[Saved entries]
/-- END_AAD and END_PAYLOAD: the entry check has one outcome, and past it the message key is in use, so the effect `f`
works on records that differ in a spent keystream block. -/
theorem exec_end_alike {i : Instr} {ph : Phase} {f : Engine → Engine} (hab : a.st.Resumes b.st)
    (hloaded : a.st.msgKeyValid = true → a.st.keyLoaded = true) (hiv : ph.isIv = false)
    (hexec : ∀ s, exec i s =
      if endCheck ph s.st ≠ .ok then fail s (endCheck ph s.st) else finish s (f s.st) (statusResponse .ok))
    (hf : ∀ st ks l, f (st.withKeystream ks l) = (f st).withKeystream ks l)
    (hkeeps : ∀ st, (f st).kpos = st.kpos ∧ (f st).ks = st.ks) : EndAlike i a b := by
  have hcheck : endCheck ph b.st = endCheck ph a.st := hab.reads_alike fun _ _ _ _ _ _ _ => rfl
  by_cases hok : endCheck ph a.st = .ok
  · obtain ⟨_, rfl, _, hvalid⟩ := (endCheck_cases (ph := ph) (st := a.st)).resolve_right (by simp [hok])
    obtain ⟨hkpos, hks⟩ := hkeeps a.st
    have hend : f b.st = (f a.st).withKeystream b.st.ks b.st.lastStatus := by
      rw [← hf, ← hab.eq_withKeystream (hloaded hvalid) hvalid hiv]
    refine ⟨f a.st, f b.st, statusResponse .ok, (hexec a).trans (if_neg (not_not.mpr hok)), ?_, ?_⟩
    · rw [hexec b, hcheck, if_neg (not_not.mpr hok)]
    · rw [hend]
      apply Engine.resumes_withKeystream
      rw [hkpos, hks]
      exact hab.ks_eq hvalid hiv
  · refine fail_alike hab ((hexec a).trans (if_pos hok)) ?_
    rw [hexec b, hcheck, if_pos hok]

theorem aadClosed_withKeystream (st : Engine) (ks : Block) (l : Status) :
    aadClosed (st.withKeystream ks l) = (aadClosed st).withKeystream ks l := by
  unfold aadClosed
  rw [gcmCloseHash_withKeystream]
  rfl

theorem payloadClosed_withKeystream (st : Engine) (ks : Block) (l : Status) :
    payloadClosed (st.withKeystream ks l) = (payloadClosed st).withKeystream ks l := by
  have hencrypt : (st.withKeystream ks l).encrypt = st.encrypt := rfl
  unfold payloadClosed
  rw [hencrypt]
  split
  · unfold finishEncrypt
    rw [gcmFinish_withKeystream]
    rfl
  · rfl

theorem exec_pushData_alike (hab : a.st.Resumes b.st) (hloaded : a.st.msgKeyValid = true → a.st.keyLoaded = true)
    (lw : BitVec 2) (data : List Byte) : EndAlike (.pushData lw data) a b := by
  have hpush := pushData_resumes hab hloaded lw data
  generalize hp : pushData lw data a.st = x, hq : pushData lw data b.st = y at hpush
  cases hpush with
  | error e => exact fail_alike hab (exec_pushData_error hp) (exec_pushData_error hq)
  | @ok p q h =>
    refine ⟨p.st, q.st, ⟨p.status, p.out, 0, []⟩, ?_, ?_, h.st⟩
    · simp only [exec, execPushData, hp]
    · simp only [exec, execPushData, hq, h.status_eq, h.out_eq]
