-- ==== Sys2Proof/Machine/FixedPoint.lean ====
section
/-! DEFINITION. The fixed-point 16.16 scalar ALU (40_fixed_point.md). Every command reads only its ARG registers, writes only
RESULT, and raises nothing (R122). -/

namespace Sys2Proof.Machine

/-! ### The functions -/

/-- R126: the exact product shifted right arithmetically by 16 and truncated to 32 bits. -/
def fmul (a b : Word) : Word := wrap32 (s32 a * s32 b / 65536)

/-- R127: a zero divisor and an overflowing quotient saturate; other quotients truncate toward zero. -/
def fdiv (a b : Word) : Word :=
  if s32 b = 0 then (if 0 ≤ s32 a then 0x7fffffff else 0x80000000)
  else
    let q := (s32 a * 65536).tdiv (s32 b)
    if 2 ^ 31 - 1 < q then 0x7fffffff else if q < -2 ^ 31 then 0x80000000 else wrap32 q

/-- R132: the lesser under signed order. -/
def fmin (a b : Word) : Word := if s32 a ≤ s32 b then a else b

/-- R133: the greater under signed order. -/
def fmax (a b : Word) : Word := if s32 b ≤ s32 a then a else b

/-- R134: the median of three under signed order. -/
def fmid (a b c : Word) : Word := fmax (fmin a b) (fmin (fmax a b) c)

/-- A left shift by a count that is not negative (R143). -/
def shlCount (a : Word) (k : Nat) : Word := if 32 ≤ k then 0 else BitVec.ofNat 32 (u32 a * 2 ^ k)

/-- An arithmetic right shift by a count that is not negative (R144). -/
def sarCount (a : Word) (k : Nat) : Word :=
  if 32 ≤ k then (if s32 a < 0 then 0xffffffff else 0) else wrap32 (s32 a / 2 ^ k)

/-- `shl(a, k)` (R143): a negative count shifts right arithmetically. -/
def shl (a : Word) (k : Int) : Word := if k < 0 then sarCount a (-k).toNat else shlCount a k.toNat

/-- `sar(a, k)` (R144): a negative count shifts left. -/
def sar (a : Word) (k : Int) : Word := if k < 0 then shlCount a (-k).toNat else sarCount a k.toNat

/-- `lshr(a, k)` (R145): zero-filling; a negative count shifts left. -/
def lshr (a : Word) (k : Int) : Word :=
  if k < 0 then shl a (-k) else if 32 ≤ k then 0 else BitVec.ofNat 32 (u32 a / 2 ^ k.toNat)

/-- `rotl(a, k)` (R146): the count is taken mod 32. -/
def rotl (a : Word) (k : Int) : Word :=
  let r := (k % 32).toNat
  if r = 0 then a else BitVec.ofNat 32 (u32 a * 2 ^ r) ||| BitVec.ofNat 32 (u32 a / 2 ^ (32 - r))

/-! ### The commands -/

/-- FADD (R124). -/
def execFadd (s : State) : Result := returnWord (wrap32 (s32 (readArg 0 s) + s32 (readArg 1 s))) s

/-- FSUB (R125). -/
def execFsub (s : State) : Result := returnWord (wrap32 (s32 (readArg 0 s) - s32 (readArg 1 s))) s

/-- FMUL (R126). -/
def execFmul (s : State) : Result := returnWord (fmul (readArg 0 s) (readArg 1 s)) s

/-- FDIV (R127). -/
def execFdiv (s : State) : Result := returnWord (fdiv (readArg 0 s) (readArg 1 s)) s

/-- FNEG (R128). -/
def execFneg (s : State) : Result := returnWord (wrap32 (-s32 (readArg 0 s))) s

/-- FABS (R129). -/
def execFabs (s : State) : Result :=
  let a := readArg 0 s
  returnWord (if s32 a < 0 then wrap32 (-s32 a) else a) s

/-- FFLR (R130). -/
def execFflr (s : State) : Result := returnWord (readArg 0 s &&& 0xffff0000) s

/-- FCEIL (R131). -/
def execFceil (s : State) : Result := returnWord (wrap32 (u32 (readArg 0 s) + 0xffff) &&& 0xffff0000) s

/-- FMIN (R132). -/
def execFmin (s : State) : Result := returnWord (fmin (readArg 0 s) (readArg 1 s)) s

/-- FMAX (R133). -/
def execFmax (s : State) : Result := returnWord (fmax (readArg 0 s) (readArg 1 s)) s

/-- FMID (R134). -/
def execFmid (s : State) : Result := returnWord (fmid (readArg 0 s) (readArg 1 s) (readArg 2 s)) s

/-- FEQ (R135). -/
def execFeq (s : State) : Result := returnBool (readArg 0 s == readArg 1 s) s

/-- FLT (R136). -/
def execFlt (s : State) : Result := returnBool (s32 (readArg 0 s) < s32 (readArg 1 s)) s

/-- FLE (R137). -/
def execFle (s : State) : Result := returnBool (s32 (readArg 0 s) ≤ s32 (readArg 1 s)) s

/-- FTOI (R138). -/
def execFtoi (s : State) : Result := returnWord (wrap32 (argInt 0 s)) s

/-- BAND (R139). -/
def execBand (s : State) : Result := returnWord (readArg 0 s &&& readArg 1 s) s

/-- BOR (R140). -/
def execBor (s : State) : Result := returnWord (readArg 0 s ||| readArg 1 s) s

/-- BXOR (R141). -/
def execBxor (s : State) : Result := returnWord (readArg 0 s ^^^ readArg 1 s) s

/-- BNOT (R142). -/
def execBnot (s : State) : Result := returnWord (readArg 0 s ^^^ 0xffffffff) s

/-- SHL (R143). -/
def execShl (s : State) : Result := returnWord (shl (readArg 0 s) (argInt 1 s)) s

/-- SHR (R144). -/
def execShr (s : State) : Result := returnWord (sar (readArg 0 s) (argInt 1 s)) s

/-- LSHR (R145). -/
def execLshr (s : State) : Result := returnWord (lshr (readArg 0 s) (argInt 1 s)) s

/-- ROTL (R146). -/
def execRotl (s : State) : Result := returnWord (rotl (readArg 0 s) (argInt 1 s)) s

/-- ROTR (R147). -/
def execRotr (s : State) : Result := returnWord (rotl (readArg 0 s) (-argInt 1 s)) s

/-- FSGN (R148): `sgn(0) = 1.0`. -/
def execFsgn (s : State) : Result := returnWord (if s32 (readArg 0 s) < 0 then 0xffff0000 else 0x00010000) s

end Sys2Proof.Machine
end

--- ACTIVITY ---
With the line that has "FMIN (R132). -/" as the first and the line that has "FEQ (R135). -/" as the last, repeat exactly that run of lines above and no more.

--- ANSWER BOX ---
/-- FMIN (R132). -/
def execFmin (s : State) : Result := returnWord (fmin (readArg 0 s) (readArg 1 s)) s

/-- FMAX (R133). -/
def execFmax (s : State) : Result := returnWord (fmax (readArg 0 s) (readArg 1 s)) s

/-- FMID (R134). -/
def execFmid (s : State) : Result := returnWord (fmid (readArg 0 s) (readArg 1 s) (readArg 2 s)) s

/-- FEQ (R135). -/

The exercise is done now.